In contrast to PAOP, CVP, and cardiac dimensions, the so called “static” markers, “dynamic” markers are those that use variations in either SV or arterial pressure because the physiologic effects of respiratory variation more reliably predict volume responsiveness. In patients who are on positive pressure mechanical ventilation, inspiration causes a reduction in right ventricular preload as a result of compression of the vena cava, whereas right ventricular afterload is increased because of increased alveolar pressures. The result is a reduction in right ventricular ejection during inspiration. Because of the transit time of blood flow from the right to the left side of the heart, a fall in SV and blood pressure is seen during expiration.
Because the hemodynamic effects that are induced by mechanical ventilation are exaggerated in the hypovolemic patient, the greater the variation, the more likely the patient’s hemodynamics will improve with volume.

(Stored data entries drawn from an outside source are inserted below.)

-- ==== Sys2Proof/Laws/Commands.lean ====
section
/-! SUPPORT. One spec lemma for the longest part of each command: the stores of FILTSET and TXSEND, the loads of RXRECV,
INIT up to its exit poll; and the addresses and payload bytes they rest on. -/

namespace Sys2Proof.Machine

/-- R68, R103: the address of a filter element, and that its word is accessible. -/
theorem filterAddress_eq (s : State) (hM : Mapped s) (idx : Nat) (h : idx < s.params.nSf) :
   filterAddress s idx = filterElement s idx ∧ accessible s.params s.inst (filterElement s idx) = true := by
  obtain ⟨hp, hi, hm⟩ := hM
  have ok := paramsOk hp
  have e := slot_end_le (es := s.params.esSf) h
  have l0 := layoutAt_zero s.params s.inst
  have l1 := layoutAt_one s.params s.inst
  have tt := total_eq s.params
  have ie := ibase_end_le hi
  have he := ok.noWrap
  have h4 := ok.esSf
  constructor
  · simp only [filterAddress, filterElement, hm, layoutMap, BitVec.toNat_ofNat]
    rw [Nat.mod_eq_of_lt (by omega)]
  · apply accessible_of _ _ _ hi
    · simp only [filterElement, l0]
      have := ibase_mod4 ok s.inst
      have : idx * s.params.esSf % 4 = 0 := by rw [Nat.mul_mod, ok.esSf4]; simp
      omega
    · simp only [filterElement, l0]; omega
    · simp only [filterElement, l0]; omega

/-- Under launch premise P3 the CFG has not changed since INIT. -/
theorem cfgChanged_of_eq {s : State} (h : s.cfg = s.launch.initCfg) : cfgChanged s = false := by simp [cfgChanged, h]

/-- The check of R273 passes under launch premise P3. -/
theorem whenCfgKept_kept {s : State} (h : s.cfg = s.launch.initCfg) (k : State → Out) : whenCfgKept s k = k s := by
  rw [whenCfgKept, cfgChanged_of_eq h]; rfl

/-- The check of R273 on a ready block whose CFG has changed. -/
theorem whenCfgKept_changed {s : State} (hr : s.ready = true) (h : s.cfg ≠ s.launch.initCfg) (k : State → Out) :
    whenCfgKept s k = .refused .cfgChangedAfterInit := by
  rw [whenCfgKept, if_pos (by simp [cfgChanged, hr, h])]

/-- What the check of R273 can do when it answers next. -/
theorem whenCfgKept_next {s t : State} {k : State → Out} (h : whenCfgKept s k = .next t) :
    (s.ready = true → s.cfg = s.launch.initCfg) ∧ k s = .next t := by
  unfold whenCfgKept at h
  split at h
  · exact absurd h (by simp)
  · rename_i hc
    exact ⟨by simpa [cfgChanged] using hc, h⟩

/-- The first check of the four commands passes on a ready block under P3. -/
theorem whenReady_kept {s : State} (hr : s.ready = true) (h : s.cfg = s.launch.initCfg) (k : State → Out) :
    whenReady s k = k s := by
  rw [whenReady, if_pos hr, whenCfgKept_kept h]

/-- What the first check of the four commands can do when it answers next. -/
theorem whenReady_next {s t : State} {k : State → Out} (h : whenReady s k = .next t) :
    (s.ready = false ∧ t = raise .notInitialised s)
    ∨ (s.ready = true ∧ s.cfg = s.launch.initCfg ∧ k s = .next t) := by
  unfold whenReady at h
  split at h
  · rename_i hr
    exact .inr ⟨hr, (whenCfgKept_next h).1 hr, (whenCfgKept_next h).2⟩
  · rename_i hr
    injection h with h
    exact .inl ⟨by simpa using hr, h.symm⟩

/-- The spec of `storeFilter` on an admitted index. -/
theorem storeFilter_next (s : State) (idx : Nat) (w : Word) (k : State → Out) (hM : Mapped s) (hK : CfgKept s)
    (h : idx < s.cfg.nStd) :
    storeFilter idx w s k = k { s with regs := (hwMoves s).regs, hw := s.hw.tail, mem := (hwMoves s).mem.setWord (filterElement s idx) w, bus := .memWrite (filterElement s idx) w :: s.bus } := by
  have hb : s.cfg.nStd ≤ s.params.nSf := by rw [hK.1]; exact hK.2
  obtain ⟨e1, e2⟩ := filterAddress_eq s hM idx (by omega)
  simp only [storeFilter, if_neg (Nat.not_le.mpr h), e1, memWrite_next e2, andThen]
  congr 1
  ext1 <;> simp
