-- ==== Sys2Proof/Tests/Slice0.lean ====
section
/-! SUPPORT. The model's own tests: the checks of `Instr.wf`, one word per row of the opcode table, vectors of
95_test_vectors.md, and for every obligation with hypotheses a witness that meets them together. Expected values are the
spec's or worked by hand from its patterns. -/

namespace Sys2Proof.Tests

set_option Elab.async false

open Sys2Proof.Machine

/-- A buffer beginning with the given bytes. -/
def bufOf (l : List Nat) : Vector Byte 64 := fillBuf (Vector.replicate 64 0) (l.map (BitVec.ofNat 8))

/-- The answer is a next state with the property. -/
def yields (o : Out) (q : State → Bool) : Bool :=
  match o with
  | .next t => q t
  | .fault _ => false
  | .refused _ => false

/-- A ready block of `PSET_G4`, instance 0, with eight filters. -/
def g4 : State :=
  { State.reset with ready := true, map := layoutMap psetG4 0, cfg := { Cfg.zero with nStd := 8 }
                     launch := { initCfg := { Cfg.zero with nStd := 8 }, loneLayout := false } }

/-- `g4` with TXSTAT and both RXSTAT words as given. -/
def g4With (tx r0 r1 : Word) : State :=
  { g4 with regs := { g4.regs with txstat := tx, rxstat0 := r0, rxstat1 := r1 } }

/-- The small parameter set of the INIT tests: 55 words of RAM, polls bounded by 2. -/
def pT : Params :=
  { psetS with nInst := 1, nSf := 1, nXf := 0, nRf0 := 1, nRf1 := 1, nTef := 0, nTxq := 1
               regAddr := g4RegOffsets.map (0x40006400 + ·), tPoll := some 2 }

/-- CFG with every field at the lower end of its range. -/
def cfgLow : Cfg :=
  { loopback := true, presc := 1, sjw := 1, seg1 := 2, seg2 := 2, nStd := 0, nExt := 0, txQueueMode := true }

/-- CFG with every field at the upper end of its range under `pT`. -/
def cfgHigh : Cfg :=
  { loopback := false, presc := 512, sjw := 128, seg1 := 256, seg2 := 128, nStd := 1, nExt := 0, txQueueMode := false }

/-- Every field written. -/
def allSet : CfgWritten :=
  { loopback := true, presc := true, sjw := true, seg1 := true, seg2 := true, nStd := true, nExt := true
    txQueueMode := true }

/-- A block of `pT` just reset, its CFG written; HW's moves to come are `hw`. -/
def fresh (c : Cfg) (tp : Option Nat) (hw : List (List HwAct)) : State :=
  { State.reset with params := { pT with tPoll := tp }, cfg := c, cfgWritten := allSet, hw := hw }

/-- `fresh` with MODE not acknowledged at the start. -/
def freshNormal (c : Cfg) (tp : Option Nat) (hw : List (List HwAct)) : State :=
  { fresh c tp hw with regs := { Regs.powerOn with mode := 0, modeAck := false } }

/-- HW acknowledges exit before the block's access number 71, the first exit read of `cfgLow`. -/
def exitAck : List (List HwAct) := List.replicate 70 [] ++ [[.modeAck false]]

/-! ### Parameters -/

theorem test_psetG4_wf : paramsWf psetG4 = true := by decide
theorem test_psetS_wf : paramsWf psetS = true := by decide
theorem test_pT_wf : paramsWf pT = true := by decide
/-- R8 (a), (c), (d), (e): one ill-formed set per clause that a count or a size decides. -/
theorem test_params_illFormed :
    paramsWf { psetG4 with nInst := 0, regAddr := [] } = false ∧ paramsWf { psetG4 with esSf := 0 } = false
    ∧ paramsWf { psetG4 with esTxq := 68 } = false ∧ paramsWf { psetG4 with nTxq := 33 } = false
    ∧ paramsWf { psetG4 with ramBase := 0x4000A402 } = false ∧ paramsWf { psetG4 with ramBase := 0xFFFFFF00 } = false
    ∧ paramsWf { psetG4 with gfLsb := 28 } = false ∧ paramsWf { psetG4 with tPoll := some 0 } = false := by decide

/-! ### Well-formed instructions: an ill-formed term for each check -/

theorem test_wf_refuses_txw0 : Instr.wf psetG4 (.txw0 3 0) = false := by decide
theorem test_wf_refuses_txw1 : Instr.wf psetG4 (.txw1 3 0) = false := by decide
theorem test_wf_refuses_payw :
    Instr.wf psetG4 (.payw (.tx 3 0) 0 0 0 0) = false ∧ Instr.wf psetG4 (.payw (.tx 2 16) 0 0 0 0) = false
    ∧ Instr.wf psetG4 (.payw (.rx 0 65) 0 0 0 0) = false ∧ Instr.wf psetG4 (.payw (.rx 2 8) 0 0 0 0) = false := by decide
theorem test_wf_refuses_sfw : Instr.wf psetG4 (.sfw 28 0 0 0 0) = false := by decide
theorem test_wf_refuses_timing :
    Instr.wf psetG4 (.btw ⟨0, 0, 0, 1⟩) = false ∧ Instr.wf psetG4 (.regNtim ⟨0, 0, 1, 0⟩) = false
    ∧ Instr.wf psetG4 (.regDtim ⟨0, 0, 1, 0x80⟩) = false := by decide
theorem test_wf_refuses_regTxadd : Instr.wf psetG4 (.regTxadd 8) = false := by decide
theorem test_wf_refuses_regRxack :
    Instr.wf psetG4 (.regRxack0 3) = false ∧ Instr.wf psetG4 (.regRxack1 3) = false := by decide
theorem test_wf_refuses_regGfilt : Instr.wf psetG4 (.regGfilt 32) = false := by decide

/-! ### Decoding: words written out from the patterns -/

/-- A place for the data words. -/
def pl0 : Place := { slot := 2, pay := .tx 2 1, idx := 5 }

These dynamic markers can be seen at the bedside as variations in arterial pressure (SPV), pulse pressure (PPV), or stroke volume (SVV).
There are some limitations to the use of dynamic markers. For example, dynamic parameters are affected by varying tidal volumes and therefore require a well-sedated, mechanically ventilated patient to ensure accuracy. Arrhythmias, particularly atrial fibrillation, will also affect the precision of SVV analyses. Finally, alterations in myocardial contractility as a result of titration of inotropic or vasopressive agents can affect the accuracy of these dynamic markers.
Because tissue hypoxia is a key trigger for organ dysfunction, adequacy of DO2 to tissue oxygen metabolic demand is essential during the perioperative period. Optimization of DO2, using either or both fluid loading and inotropic support, to prevent tissue hypoxia in relation to increased VO2, could improve outcome. In this context, the use of ScvO2 which reflects important changes in the DO2/VO2 relationship to address adequacy of oxygen utilization, has shown promising results.